The sound level shall be minimised. Constant or sudden noise shall be avoided. Ventilation fans, feeding machinery or other equipment shall be constructed, placed, operated and maintained in such a way that they cause the least possible noise.

POWER TO THE PARKIES

The keepers of London’s Royal Parks had all the powers of police constables under the Parks Regulation Act 1872 until they were absorbed into the Metropolitan Police in 1974. Even so, they didn’t have quite the same scope of authority assumed by the Viz comic character the Parkie, who was only happy when doing things like putting up signs reading No ball games in the tennis courts.

Many parks regulations place limits on noise-making and give special attention to activities like busking and soapbox oratory. Royal Parks police can, under the the Royal Parks and Other Open Spaces (Amendment) (No. 2) Regulations 2012, prevent people from operating ‘amplified noise equipment’, which includes loudspeakers and megaphones.

With a bracing climate comes stern rules and, in Edinburgh’s Royal Botanic Garden, you must obtain written permission before playing any kind of musical instrument or, bizarrely, making a sketch or painting.
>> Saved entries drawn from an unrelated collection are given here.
-- ==== Sys2Proof/Machine/Route.lean ====
section
/-! DEFINITION. Machine/Route.lean: routes of the swarm map in force and their healing (Table 14.1, R329, R332, R340). -/

namespace Sys2Proof.Machine

/-- A station is on the air: it holds a place in the map. -/
def State.inSwarm (s : State) : Bool := s.swarm.st == .member || s.swarm.st == .draining

/-- The first station of a job's span that no route reaches (R329). -/
def State.unreached (s : State) (j : Job) : Option StnId :=
  (s.others j).find? fun a => !s.inSwarm || !s.swarm.has a.val || (s.swarm.route s.stn.val a.val).isNone

/-- The reach of a span (R332). -/
def State.reachOf (s : State) (span : DWord) : DWord :=
  let st := maskStns (span ||| BitVec.ofNat 64 (2 ^ s.stn.val))
  stnsMask (st ++ st.flatMap fun a => st.flatMap fun b => (s.swarm.route a b).getD [])

/-- The station that plays the part of a station in a job (R342). -/
def Job.actor (j : Job) (a : Nat) : Nat :=
  match j.role with
  | some (old, new) => if a = old then new else a
  | none => a

end Sys2Proof.Machine
end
The Forestry Land Byelaws (Northern Ireland) 2013 forbid shouting, singing, and playing a musical instrument if someone deems it a nuisance.

As if sensing there’s some kind of competition going on, Section 9 of the London Cable Car Order 2012 gets in on the action by stipulating that:

(1) A person on the cable car system must not –

(a) sing; or

(b) use any instrument, article or equipment for the production or reproduction of sound,

to the annoyance of any person on the cable car system except with written permission from the operator or an authorised person.

SOUNDS THAT MUST BE MADE

Nearly all the sounds that the law says must be made refer to warnings to help prevent collisions and other accidents. Numerous railway orders applying to individual level crossings and light railways have much the same wording as Article 11 of the Level Crossing (Coldagh) Order (Northern Ireland) 1998:

An audible warning device shall be provided on or adjacent to each left hand side traffic light signal post on each approach to the crossing. Facilities shall be provided to reduce the sound output of these devices and any reduced sound output of these devices shall operate between 23.30 hours and 07.00 hours approximately.

Life gets more interesting at sea. The Merchant Shipping (Distress Signals and Prevention of Collisions) Regulations 1989 require that a vessel of 12 metres or more in length carry a whistle and a bell. A vessel 100 metres or longer must carry a whistle, a bell and a gong – that’s almost a folk group.

But just because you’ve got a whistle to hand doesn’t mean you can sail aboard HMS Ramrod tooting it whenever you like. As Article 12 of the Dockyard Port of Plymouth Order 1999 states:

A whistle shall not be used within the limits of the Dockyard Port except –

(a) in accordance with the Rules contained in Schedule 2 to this Order;

(b) as a signal of distress;

(c) to prevent collision;

(d) in any condition affecting visibility;

(e) to test the whistle, provided that permission to do so has first been obtained from the Queen’s Harbour Master.

Shouting for help works on the assumption that you won’t have to do it for very long and someone’s near enough to hear, whether you use the fire ruse or not. In remote places shouting isn’t the best strategy because you’ll quickly become tired or, if you’ve fallen and injured yourself, you may not have the strength to begin with.

Wise hill-walkers and mountaineers carry whistles with them and the internationally-recognised distress signal is six short blasts in quick succession, repeated at one-minute intervals.

The serious business of rescuing people from accidents in mines has its own pattern of signals laid down in the Escape and Rescue from Mines Regulations 1995. One blast on a whistle or ‘other audible device’ means help wanted, two for halt, three for retire, four for advance, and five to call attention.